For good and valuable consideration, the receipt and sufficiency of which are hereby acknowledged, and in compliance with Section 19 of the Employment Agreement, the parties hereto agree to amend the Employment Agreement as follows:
The portion of Section 6(a) of the Employment Agreement that states:
Severance.
(a)Termination Without Cause, Non-Renewal or for Good Reason. In the event of Executive’s termination of employment with the Company (1) by the Company without Cause (as defined herein), (2) by reason of the failure of the Company to offer to renew the Agreement on terms that are based on competitive practices for companies of comparable size and standing in the same industry, or (3) by Executive for Good Reason (as defined herein), subject to the execution of a Release substantially in the form attached as Exhibit D, Executive shall be entitled to the benefits set forth in this Section 6(a).
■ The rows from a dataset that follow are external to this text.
theorem execTsti_kept {q a0 a1 a2 a3 s} (hs : State.Kept q s) : OutKept q (execTsti a0 a1 a2 a3 s) := by
  unfold execTsti
  try dsimp only
  with_reducible repeat' first
      | assumption | apply OutKept.next | (refine State.runLocal_kept ?_ fun x hx => ?_) | apply execLui_kept | apply State.Kept.ite | intro _
      | split | exact hx | apply Engine.Ok.upd

theorem State.xkBendSettle_kept {q s a1 a2} (hs : State.Kept q s) : State.Kept q (State.xkBendSettle s a1 a2) := by
  unfold State.xkBendSettle
  try dsimp only
  with_reducible repeat' first | assumption | apply State.xkCmd_kept | apply State.modChan_kept | apply State.Kept.ite | intro _

theorem State.locked_kept {q s} (hs : State.Kept q s) : State.Kept q (State.locked s) := by
  unfold State.locked
  try dsimp only
  with_reducible repeat' first | assumption | apply State.modTime_kept | apply State.setFlag_kept

theorem execPllLock_kept {q s} (hs : State.Kept q s) : OutKept q (execPllLock s) := by
  unfold execPllLock
  try dsimp only
  with_reducible repeat' first
      | assumption | apply OutKept.next | apply State.locked_kept | apply State.setFlag_kept | apply State.modTime_kept | apply State.Kept.ite

theorem execSltiu_kept {q a0 a1 a2 a3 s} (hs : State.Kept q s) : OutKept q (execSltiu a0 a1 a2 a3 s) := by
  unfold execSltiu
  try dsimp only
  with_reducible repeat' first | assumption | apply OutKept.next | apply State.immRow_kept

theorem State.aluRow_kept {q s a1 a2 a3 a4 a5 a6 a7} (hs : State.Kept q s) : State.Kept q (State.aluRow s a1 a2 a3 a4 a5 a6 a7) := by
  unfold State.aluRow
  try dsimp only
  with_reducible repeat' first
      | assumption | (refine State.runLocal_kept ?_ fun x hx => ?_) | apply State.Kept.ite | intro _ | split | exact hx | apply Engine.alu_ok

theorem execSub_kept {q a0 a1 a2 a3 a4 s} (hs : State.Kept q s) : OutKept q (execSub a0 a1 a2 a3 a4 s) := by
  unfold execSub
  try dsimp only
  with_reducible repeat' first | assumption | apply OutKept.next | apply State.aluRow_kept

theorem State.dumpNow_kept {q s} (hs : State.Kept q s) : State.Kept q (State.dumpNow s) := by
  unfold State.dumpNow
  try dsimp only
  with_reducible repeat' first | assumption | apply State.modGran_kept

theorem State.tsNext_kept {q s a1 a2 a3} (hs : State.Kept q s) : State.Kept q (State.tsNext s a1 a2 a3).1 := by
  unfold State.tsNext
  try dsimp only
  with_reducible repeat' first | assumption | apply State.put_kept | apply State.setFlag_kept | apply State.Kept.ite | intro _ | split

theorem State.tsNext_kept_eq {q s a1 a2 a3 w t} (e : State.tsNext s a1 a2 a3 = (t, w)) (hs : State.Kept q s) : State.Kept q t := by
  have h : State.Kept q (State.tsNext s a1 a2 a3).1 := State.tsNext_kept hs
  rw [e] at h
  exact h

theorem State.tempEvent_kept {q s a1 a2 a3} (hs : State.Kept q s) : State.Kept q (State.tempEvent s a1 a2 a3) := by
  unfold State.tempEvent
  try dsimp only
  with_reducible repeat' first | assumption | apply State.raise_kept

theorem State.riseCrit_kept {q s a1 a2} (hs : State.Kept q s) : State.Kept q (State.riseCrit s a1 a2) := by
  unfold State.riseCrit
  try dsimp only
  with_reducible repeat' first
      | assumption | apply State.tsNext_kept | (refine State.tsNext_kept_eq (by assumption) ?_) | apply State.tempEvent_kept
      | apply State.setFlag_kept | apply State.modHk_kept | apply State.Kept.ite

theorem State.siloImage_kept {q s a1 a2} (hs : State.Kept q s) : State.Kept q (State.siloImage s a1 a2).2 := by
  unfold State.siloImage
  try dsimp only
  with_reducible repeat' first
      | assumption | apply State.siloFix_kept | apply State.freeVal_kept | (refine State.freeVal_kept_eq (by assumption) ?_) | apply State.Kept.ite
      | intro _ | split

theorem State.siloImage_kept_eq {q s a1 a2 w t} (e : State.siloImage s a1 a2 = (w, t)) (hs : State.Kept q s) : State.Kept q t := by
  have h : State.Kept q (State.siloImage s a1 a2).2 := State.siloImage_kept hs
  rw [e] at h
  exact h

theorem State.longAtOnce_kept {q s a1 a2} (hs : State.Kept q s) : State.Kept q (State.longAtOnce s a1 a2).2 := by
  unfold State.longAtOnce
  try dsimp only
  with_reducible repeat' first
      | assumption | apply State.siloImage_kept | (refine State.siloImage_kept_eq (by assumption) ?_) | apply State.Kept.ite
      | (refine State.Kept.upd ?_; first | assumption | apply State.siloImage_kept | (refine State.siloImage_kept_eq (by assumption) ?_) | apply State.Kept.ite | split)

theorem State.longAtOnce_kept_eq {q s a1 a2 w t} (e : State.longAtOnce s a1 a2 = (w, t)) (hs : State.Kept q s) : State.Kept q t := by
  have h : State.Kept q (State.longAtOnce s a1 a2).2 := State.longAtOnce_kept hs
  rw [e] at h
  exact h

theorem State.sealBegin_kept {q s a1} (hs : State.Kept q s) : State.Kept q (State.sealBegin s a1) := by
  unfold State.sealBegin
  try dsimp only
  with_reducible repeat' first | assumption | apply State.put_kept | apply State.modGran_kept

theorem State.imageErase_kept {q s a1} (hs : State.Kept q s) : State.Kept q (State.imageErase s a1) := by
  unfold State.imageErase
  try dsimp only
  with_reducible repeat' first | assumption | apply State.Kept.ite | (refine State.Kept.upd ?_; first | assumption)

theorem State.longSteps_kept {q s a1} (hs : State.Kept q s) : State.Kept q (State.longSteps s a1) := by
  unfold State.longSteps
  try dsimp only
  with_reducible repeat' first
      | assumption | apply State.sealBegin_kept | apply State.imageErase_kept | apply State.extCheck_kept | apply State.modTime_kept
      | apply State.modGran_kept | apply State.Kept.ite | intro _ | split

theorem State.longFirst_kept {q s t} (_hs : State.Kept q s) (ht : State.Kept q t) : State.Kept q (State.longFirst s t) := by
  unfold State.longFirst
  try dsimp only
  with_reducible repeat' first
      | assumption | apply State.longAtOnce_kept | (refine State.longAtOnce_kept_eq (by assumption) ?_) | apply State.endLong_kept
      | apply State.longSteps_kept | apply State.Kept.ite
      | (refine State.Kept.upd ?_; first | assumption | apply State.longAtOnce_kept | (refine State.longAtOnce_kept_eq (by assumption) ?_) | apply State.endLong_kept | apply State.longSteps_kept | apply State.Kept.ite | split)

theorem State.vmpAnswer_kept {q s a1 a2 a3 a4} (hs : State.Kept q s) : State.Kept q (State.vmpAnswer s a1 a2 a3 a4) := by
  unfold State.vmpAnswer
  try dsimp only
  with_reducible repeat' first | assumption | apply State.vmpOut_kept

theorem State.vmpBad_kept {q s a1 a2} (hs : State.Kept q s) : State.Kept q (State.vmpBad s a1 a2) := by
  unfold State.vmpBad
  try dsimp only
  with_reducible repeat' first | assumption | apply State.vmpAnswer_kept | apply State.count_kept

theorem State.relayOn_kept {q s a1 a2} (hs : State.Kept q s) : State.Kept q (State.relayOn s a1 a2) := by
  unfold State.relayOn
  try dsimp only
  with_reducible repeat' first
      | assumption | apply State.vmpBad_kept | apply State.vmpAnswer_kept | apply State.raise_kept | apply State.flSend_kept | apply State.Kept.ite

theorem State.vmpBusy_kept {q s a1 a2} (hs : State.Kept q s) : State.Kept q (State.vmpBusy s a1 a2) := by
  unfold State.vmpBusy
  try dsimp only
  with_reducible repeat' first
      | assumption | apply State.freeVal_kept | (refine State.freeVal_kept_eq (by assumption) ?_) | apply State.vmpAnswer_kept
      | apply State.count_kept | apply State.Kept.ite | intro _ | split

theorem State.vmpMeet_kept {q s a1 a2 a3 a4} (hs : State.Kept q s) (hf : ∀ s, State.Kept q s → State.Kept q (a4 s)) : State.Kept q (State.vmpMeet s a1 a2 a3 a4) := by
  unfold State.vmpMeet
  try dsimp only
  with_reducible repeat' first
      | assumption | apply State.relayOn_kept | apply State.vmpBad_kept | apply State.vmpBusy_kept | apply hf | apply State.Kept.ite

theorem State.modHRing_kept {q s a1 a2} (hs : State.Kept q s) : State.Kept q (State.modHRing s a1 a2) := by
  unfold State.modHRing
  try dsimp only
  with_reducible repeat' first | assumption | apply State.modHost_kept

theorem State.ringsFresh_kept {q s a1} (hs : State.Kept q s) : State.Kept q (State.ringsFresh s a1) := by
  unfold State.ringsFresh
  try dsimp only
  with_reducible repeat' first | assumption | (apply State.Kept.forEach; intro _ _ _) | apply State.modHRing_kept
shall hereby be amended to state as follows:
Severance.
(a)Termination Without Cause, Non-Renewal or for Good Reason. In the event of Executive’s termination of employment with the Company (1) by the Company without Cause (as defined herein), (2) by reason of the failure of the Company to offer to renew the Agreement on terms and conditions at least equal to the terms and conditions set forth in the Agreement executed on September 30, 2005, which shall be deemed to include a Base Salary and Target Bonus at least equal to the Executive’s Base Salary and Target Bonus at such time, or (3) by Executive for Good Reason (as defined herein), subject to the execution of a Release substantially in the form attached as Exhibit D, Executive shall be entitled to the benefits set forth in this Section 6(a).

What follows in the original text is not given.